— Available data —
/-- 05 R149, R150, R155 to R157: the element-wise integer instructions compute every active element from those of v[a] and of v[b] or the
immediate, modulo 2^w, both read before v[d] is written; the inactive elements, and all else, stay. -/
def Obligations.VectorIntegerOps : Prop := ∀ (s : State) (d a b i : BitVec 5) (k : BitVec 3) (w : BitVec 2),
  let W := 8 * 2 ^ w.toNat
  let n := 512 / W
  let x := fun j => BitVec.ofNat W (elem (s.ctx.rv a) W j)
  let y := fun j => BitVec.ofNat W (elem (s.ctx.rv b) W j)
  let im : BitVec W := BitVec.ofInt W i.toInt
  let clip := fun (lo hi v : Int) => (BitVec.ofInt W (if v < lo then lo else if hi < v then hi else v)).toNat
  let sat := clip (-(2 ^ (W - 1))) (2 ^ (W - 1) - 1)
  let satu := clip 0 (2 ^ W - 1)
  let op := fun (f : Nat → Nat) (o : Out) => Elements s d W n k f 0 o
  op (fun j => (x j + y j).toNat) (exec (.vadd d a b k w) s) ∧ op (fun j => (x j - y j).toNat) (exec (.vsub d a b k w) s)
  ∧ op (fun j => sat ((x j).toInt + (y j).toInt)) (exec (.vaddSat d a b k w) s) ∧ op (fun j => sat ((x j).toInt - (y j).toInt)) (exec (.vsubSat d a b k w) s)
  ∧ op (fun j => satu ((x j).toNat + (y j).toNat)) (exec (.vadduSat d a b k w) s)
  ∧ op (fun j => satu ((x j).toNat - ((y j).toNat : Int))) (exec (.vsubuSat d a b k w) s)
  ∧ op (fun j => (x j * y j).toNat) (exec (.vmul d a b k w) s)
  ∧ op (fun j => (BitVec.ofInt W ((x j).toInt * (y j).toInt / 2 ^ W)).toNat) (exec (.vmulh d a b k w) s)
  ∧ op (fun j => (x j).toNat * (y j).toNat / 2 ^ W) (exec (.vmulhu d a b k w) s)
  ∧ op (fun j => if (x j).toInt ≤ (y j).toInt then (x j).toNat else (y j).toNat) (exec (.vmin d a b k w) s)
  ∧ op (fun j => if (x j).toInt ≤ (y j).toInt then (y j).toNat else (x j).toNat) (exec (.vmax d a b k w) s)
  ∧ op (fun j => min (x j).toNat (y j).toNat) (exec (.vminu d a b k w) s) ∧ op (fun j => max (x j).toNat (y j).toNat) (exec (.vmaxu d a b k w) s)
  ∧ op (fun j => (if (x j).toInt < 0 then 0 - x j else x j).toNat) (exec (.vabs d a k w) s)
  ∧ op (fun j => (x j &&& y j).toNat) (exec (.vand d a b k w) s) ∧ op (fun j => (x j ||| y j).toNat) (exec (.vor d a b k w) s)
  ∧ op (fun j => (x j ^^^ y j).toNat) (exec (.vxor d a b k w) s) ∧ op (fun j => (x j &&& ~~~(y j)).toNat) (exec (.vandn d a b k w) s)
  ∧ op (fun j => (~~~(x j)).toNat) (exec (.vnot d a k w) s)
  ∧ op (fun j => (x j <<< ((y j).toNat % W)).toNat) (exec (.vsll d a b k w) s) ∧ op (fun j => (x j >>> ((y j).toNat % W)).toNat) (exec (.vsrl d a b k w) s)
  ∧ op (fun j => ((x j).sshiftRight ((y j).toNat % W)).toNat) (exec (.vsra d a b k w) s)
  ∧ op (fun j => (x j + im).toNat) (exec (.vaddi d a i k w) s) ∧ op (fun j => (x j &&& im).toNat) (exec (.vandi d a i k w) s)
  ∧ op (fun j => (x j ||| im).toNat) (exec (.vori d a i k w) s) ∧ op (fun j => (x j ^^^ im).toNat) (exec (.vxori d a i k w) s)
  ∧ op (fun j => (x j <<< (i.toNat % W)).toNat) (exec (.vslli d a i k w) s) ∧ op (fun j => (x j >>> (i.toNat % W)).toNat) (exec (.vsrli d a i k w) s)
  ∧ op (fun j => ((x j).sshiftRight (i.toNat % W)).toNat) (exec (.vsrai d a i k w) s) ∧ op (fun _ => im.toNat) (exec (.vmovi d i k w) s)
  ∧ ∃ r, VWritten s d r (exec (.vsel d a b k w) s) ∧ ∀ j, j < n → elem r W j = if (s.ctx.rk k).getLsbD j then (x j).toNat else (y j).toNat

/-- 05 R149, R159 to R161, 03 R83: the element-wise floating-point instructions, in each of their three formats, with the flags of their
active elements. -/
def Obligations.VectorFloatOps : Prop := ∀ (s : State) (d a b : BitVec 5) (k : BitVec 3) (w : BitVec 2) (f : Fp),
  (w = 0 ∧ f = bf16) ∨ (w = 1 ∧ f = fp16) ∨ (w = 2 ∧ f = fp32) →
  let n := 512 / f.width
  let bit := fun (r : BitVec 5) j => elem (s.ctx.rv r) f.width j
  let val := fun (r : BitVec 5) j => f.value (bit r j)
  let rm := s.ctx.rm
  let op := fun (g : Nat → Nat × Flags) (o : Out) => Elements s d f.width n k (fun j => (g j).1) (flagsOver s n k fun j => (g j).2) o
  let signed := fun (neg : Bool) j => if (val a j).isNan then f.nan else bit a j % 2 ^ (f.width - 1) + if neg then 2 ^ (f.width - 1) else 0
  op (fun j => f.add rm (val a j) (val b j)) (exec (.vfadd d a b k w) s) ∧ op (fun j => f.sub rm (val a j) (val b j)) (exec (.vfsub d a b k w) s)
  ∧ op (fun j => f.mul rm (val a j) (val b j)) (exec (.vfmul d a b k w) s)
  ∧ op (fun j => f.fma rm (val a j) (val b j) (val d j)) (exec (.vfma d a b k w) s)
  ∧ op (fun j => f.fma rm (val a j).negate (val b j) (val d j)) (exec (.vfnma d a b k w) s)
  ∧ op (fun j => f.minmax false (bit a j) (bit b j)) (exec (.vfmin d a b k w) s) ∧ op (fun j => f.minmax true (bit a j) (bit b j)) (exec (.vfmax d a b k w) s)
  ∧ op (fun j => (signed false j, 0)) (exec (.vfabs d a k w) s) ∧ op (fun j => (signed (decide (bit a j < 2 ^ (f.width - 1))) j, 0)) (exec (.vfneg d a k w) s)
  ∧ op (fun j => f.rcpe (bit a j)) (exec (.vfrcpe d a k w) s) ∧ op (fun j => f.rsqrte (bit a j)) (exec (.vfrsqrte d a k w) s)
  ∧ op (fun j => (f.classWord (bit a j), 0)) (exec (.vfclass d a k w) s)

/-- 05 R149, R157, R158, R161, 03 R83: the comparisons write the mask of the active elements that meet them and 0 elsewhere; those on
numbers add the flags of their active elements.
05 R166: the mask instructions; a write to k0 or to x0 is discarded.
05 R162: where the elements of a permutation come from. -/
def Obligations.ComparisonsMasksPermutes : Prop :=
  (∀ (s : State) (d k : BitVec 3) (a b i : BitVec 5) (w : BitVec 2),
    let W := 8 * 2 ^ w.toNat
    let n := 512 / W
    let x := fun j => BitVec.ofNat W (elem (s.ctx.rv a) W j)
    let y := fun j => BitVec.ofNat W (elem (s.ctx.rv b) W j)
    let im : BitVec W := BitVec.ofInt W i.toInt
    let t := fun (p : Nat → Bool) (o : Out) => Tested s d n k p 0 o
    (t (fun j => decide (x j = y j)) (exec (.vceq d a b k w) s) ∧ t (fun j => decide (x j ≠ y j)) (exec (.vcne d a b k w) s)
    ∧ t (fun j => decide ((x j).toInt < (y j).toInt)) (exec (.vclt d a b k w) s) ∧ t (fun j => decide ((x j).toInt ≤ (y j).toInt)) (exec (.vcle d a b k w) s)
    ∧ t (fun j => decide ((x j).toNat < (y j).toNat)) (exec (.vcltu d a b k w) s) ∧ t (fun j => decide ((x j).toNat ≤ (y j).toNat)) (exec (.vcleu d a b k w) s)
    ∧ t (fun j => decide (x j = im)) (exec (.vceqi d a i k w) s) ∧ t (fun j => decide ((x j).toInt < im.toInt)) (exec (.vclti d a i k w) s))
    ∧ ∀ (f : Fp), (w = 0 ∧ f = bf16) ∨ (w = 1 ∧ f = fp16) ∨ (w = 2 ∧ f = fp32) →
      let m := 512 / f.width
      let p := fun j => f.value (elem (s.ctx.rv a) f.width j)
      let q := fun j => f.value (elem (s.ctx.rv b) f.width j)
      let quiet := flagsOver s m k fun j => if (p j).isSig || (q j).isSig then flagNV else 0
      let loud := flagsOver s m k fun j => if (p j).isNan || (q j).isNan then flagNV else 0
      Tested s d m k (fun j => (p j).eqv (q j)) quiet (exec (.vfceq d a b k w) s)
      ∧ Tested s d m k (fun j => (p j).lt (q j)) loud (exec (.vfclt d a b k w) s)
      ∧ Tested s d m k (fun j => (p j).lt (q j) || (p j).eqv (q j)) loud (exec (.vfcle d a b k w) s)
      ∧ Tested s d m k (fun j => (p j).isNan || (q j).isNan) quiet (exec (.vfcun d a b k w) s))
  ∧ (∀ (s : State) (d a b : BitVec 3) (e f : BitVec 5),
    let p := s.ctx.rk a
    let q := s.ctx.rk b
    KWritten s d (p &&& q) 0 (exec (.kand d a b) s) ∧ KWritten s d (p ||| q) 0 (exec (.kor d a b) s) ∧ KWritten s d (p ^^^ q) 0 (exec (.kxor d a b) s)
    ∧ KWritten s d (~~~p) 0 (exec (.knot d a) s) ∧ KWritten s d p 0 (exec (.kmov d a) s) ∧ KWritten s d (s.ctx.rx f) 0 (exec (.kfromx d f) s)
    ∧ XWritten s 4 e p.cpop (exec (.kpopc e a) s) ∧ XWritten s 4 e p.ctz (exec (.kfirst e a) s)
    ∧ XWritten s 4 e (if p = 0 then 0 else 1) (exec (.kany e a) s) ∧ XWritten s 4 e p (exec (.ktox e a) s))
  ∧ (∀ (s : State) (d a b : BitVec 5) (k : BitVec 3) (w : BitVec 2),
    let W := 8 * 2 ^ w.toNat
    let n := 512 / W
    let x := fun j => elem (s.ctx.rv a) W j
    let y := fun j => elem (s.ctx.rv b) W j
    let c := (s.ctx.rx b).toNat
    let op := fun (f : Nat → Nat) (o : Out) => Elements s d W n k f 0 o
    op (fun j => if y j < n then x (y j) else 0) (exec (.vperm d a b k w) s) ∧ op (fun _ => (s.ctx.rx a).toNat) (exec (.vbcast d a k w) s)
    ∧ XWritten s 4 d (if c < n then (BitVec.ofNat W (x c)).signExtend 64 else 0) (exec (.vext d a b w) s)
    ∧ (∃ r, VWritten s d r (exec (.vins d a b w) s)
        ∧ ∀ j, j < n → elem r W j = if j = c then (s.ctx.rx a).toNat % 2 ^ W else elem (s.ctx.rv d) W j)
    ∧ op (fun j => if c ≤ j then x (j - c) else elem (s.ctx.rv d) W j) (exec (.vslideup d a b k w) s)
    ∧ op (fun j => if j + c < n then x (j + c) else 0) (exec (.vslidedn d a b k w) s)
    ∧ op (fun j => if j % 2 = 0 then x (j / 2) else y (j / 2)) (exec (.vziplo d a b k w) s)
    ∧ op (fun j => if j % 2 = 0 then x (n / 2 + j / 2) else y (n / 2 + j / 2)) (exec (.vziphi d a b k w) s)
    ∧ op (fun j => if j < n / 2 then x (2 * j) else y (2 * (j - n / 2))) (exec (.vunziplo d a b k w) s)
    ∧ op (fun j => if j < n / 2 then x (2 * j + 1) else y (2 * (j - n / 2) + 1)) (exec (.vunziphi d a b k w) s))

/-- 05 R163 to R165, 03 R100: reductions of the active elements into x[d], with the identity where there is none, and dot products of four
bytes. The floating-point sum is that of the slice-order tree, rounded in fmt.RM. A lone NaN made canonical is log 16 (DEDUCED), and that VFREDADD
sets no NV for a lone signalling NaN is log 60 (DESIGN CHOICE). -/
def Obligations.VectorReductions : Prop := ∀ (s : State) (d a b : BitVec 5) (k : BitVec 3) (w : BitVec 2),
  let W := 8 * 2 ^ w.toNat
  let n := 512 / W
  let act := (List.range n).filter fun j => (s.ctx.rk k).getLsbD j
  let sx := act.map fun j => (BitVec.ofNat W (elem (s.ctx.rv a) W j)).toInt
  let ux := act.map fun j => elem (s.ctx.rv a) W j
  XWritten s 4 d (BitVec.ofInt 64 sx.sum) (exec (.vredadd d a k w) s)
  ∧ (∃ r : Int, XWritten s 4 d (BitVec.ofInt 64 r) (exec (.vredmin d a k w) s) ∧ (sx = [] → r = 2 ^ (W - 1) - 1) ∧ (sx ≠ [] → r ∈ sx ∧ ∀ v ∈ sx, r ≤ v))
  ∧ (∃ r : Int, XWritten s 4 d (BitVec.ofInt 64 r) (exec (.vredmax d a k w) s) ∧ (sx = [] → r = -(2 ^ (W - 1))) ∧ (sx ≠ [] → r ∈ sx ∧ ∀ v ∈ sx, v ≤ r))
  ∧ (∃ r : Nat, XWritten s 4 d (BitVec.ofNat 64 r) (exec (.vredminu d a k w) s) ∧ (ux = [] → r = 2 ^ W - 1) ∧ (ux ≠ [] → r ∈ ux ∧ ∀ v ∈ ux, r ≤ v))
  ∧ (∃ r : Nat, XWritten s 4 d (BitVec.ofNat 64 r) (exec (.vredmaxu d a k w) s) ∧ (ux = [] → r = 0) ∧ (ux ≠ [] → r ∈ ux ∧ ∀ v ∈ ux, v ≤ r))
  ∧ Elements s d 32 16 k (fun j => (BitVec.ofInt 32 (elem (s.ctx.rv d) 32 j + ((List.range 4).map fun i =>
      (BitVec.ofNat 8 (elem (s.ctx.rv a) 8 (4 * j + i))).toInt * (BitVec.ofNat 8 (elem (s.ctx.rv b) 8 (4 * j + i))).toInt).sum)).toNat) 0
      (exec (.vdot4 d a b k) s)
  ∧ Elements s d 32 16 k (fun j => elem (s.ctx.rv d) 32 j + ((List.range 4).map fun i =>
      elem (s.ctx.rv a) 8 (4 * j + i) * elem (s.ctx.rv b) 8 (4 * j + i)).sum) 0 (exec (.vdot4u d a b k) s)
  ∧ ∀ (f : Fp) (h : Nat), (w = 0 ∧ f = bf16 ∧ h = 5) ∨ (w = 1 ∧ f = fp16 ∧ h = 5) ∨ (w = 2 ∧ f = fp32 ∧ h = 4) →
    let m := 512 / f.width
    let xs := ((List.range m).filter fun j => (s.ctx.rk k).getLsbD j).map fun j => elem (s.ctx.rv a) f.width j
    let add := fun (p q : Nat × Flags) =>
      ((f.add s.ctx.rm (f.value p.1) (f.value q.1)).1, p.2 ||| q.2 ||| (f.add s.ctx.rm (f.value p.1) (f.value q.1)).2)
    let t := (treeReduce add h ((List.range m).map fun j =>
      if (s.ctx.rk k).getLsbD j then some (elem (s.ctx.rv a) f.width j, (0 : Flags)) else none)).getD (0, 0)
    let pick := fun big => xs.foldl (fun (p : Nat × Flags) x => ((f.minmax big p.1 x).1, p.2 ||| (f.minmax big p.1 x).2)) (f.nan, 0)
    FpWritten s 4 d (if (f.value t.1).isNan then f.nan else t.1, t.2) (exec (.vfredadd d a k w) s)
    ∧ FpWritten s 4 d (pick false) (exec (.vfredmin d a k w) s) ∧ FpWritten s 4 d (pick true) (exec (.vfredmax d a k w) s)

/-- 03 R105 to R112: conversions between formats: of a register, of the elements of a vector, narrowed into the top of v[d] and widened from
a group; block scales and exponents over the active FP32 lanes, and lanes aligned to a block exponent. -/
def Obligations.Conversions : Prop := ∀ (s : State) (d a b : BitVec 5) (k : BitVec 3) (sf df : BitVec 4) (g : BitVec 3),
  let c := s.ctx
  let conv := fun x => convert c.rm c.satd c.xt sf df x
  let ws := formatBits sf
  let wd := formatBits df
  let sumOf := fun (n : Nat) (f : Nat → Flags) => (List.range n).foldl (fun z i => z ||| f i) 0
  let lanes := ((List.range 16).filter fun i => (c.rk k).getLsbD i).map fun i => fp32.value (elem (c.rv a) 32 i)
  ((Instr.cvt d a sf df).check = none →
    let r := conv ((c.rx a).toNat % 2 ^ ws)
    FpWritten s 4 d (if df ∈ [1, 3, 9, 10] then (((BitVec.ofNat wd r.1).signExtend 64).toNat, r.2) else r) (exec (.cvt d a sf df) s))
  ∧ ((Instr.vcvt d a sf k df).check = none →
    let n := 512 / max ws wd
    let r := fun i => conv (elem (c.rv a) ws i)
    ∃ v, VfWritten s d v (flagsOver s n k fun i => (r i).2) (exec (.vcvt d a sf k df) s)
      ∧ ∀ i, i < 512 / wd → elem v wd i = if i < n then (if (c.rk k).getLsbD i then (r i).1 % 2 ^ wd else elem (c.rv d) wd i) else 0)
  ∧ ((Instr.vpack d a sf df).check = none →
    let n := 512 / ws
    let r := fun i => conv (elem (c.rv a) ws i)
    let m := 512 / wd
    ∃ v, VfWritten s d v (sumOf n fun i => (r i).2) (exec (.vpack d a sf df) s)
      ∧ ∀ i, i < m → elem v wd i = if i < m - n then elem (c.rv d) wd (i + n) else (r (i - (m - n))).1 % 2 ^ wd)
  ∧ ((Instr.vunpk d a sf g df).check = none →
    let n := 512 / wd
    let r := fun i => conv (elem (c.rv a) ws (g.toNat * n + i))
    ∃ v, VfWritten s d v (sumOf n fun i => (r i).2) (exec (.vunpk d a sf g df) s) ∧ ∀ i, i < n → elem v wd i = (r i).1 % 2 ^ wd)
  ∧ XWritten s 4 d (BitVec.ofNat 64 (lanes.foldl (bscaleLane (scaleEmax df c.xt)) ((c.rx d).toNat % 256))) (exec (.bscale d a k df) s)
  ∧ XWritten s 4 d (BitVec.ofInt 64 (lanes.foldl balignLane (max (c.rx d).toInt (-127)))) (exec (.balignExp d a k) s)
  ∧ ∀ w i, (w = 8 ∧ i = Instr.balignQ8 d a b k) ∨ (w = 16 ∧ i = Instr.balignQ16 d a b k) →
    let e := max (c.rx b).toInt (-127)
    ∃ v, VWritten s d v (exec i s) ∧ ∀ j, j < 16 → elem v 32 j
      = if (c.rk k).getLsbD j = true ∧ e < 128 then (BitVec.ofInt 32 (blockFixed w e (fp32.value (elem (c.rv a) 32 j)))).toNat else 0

— Problem to solve —
Please print verbatim each line from the first line of the entries above to the line that contains "immediate, modulo 2^w, both", inclusive, and nothing more.

— Your response —
/-- 05 R149, R150, R155 to R157: the element-wise integer instructions compute every active element from those of v[a] and of v[b] or the
immediate, modulo 2^w, both read before v[d] is written; the inactive elements, and all else, stay. -/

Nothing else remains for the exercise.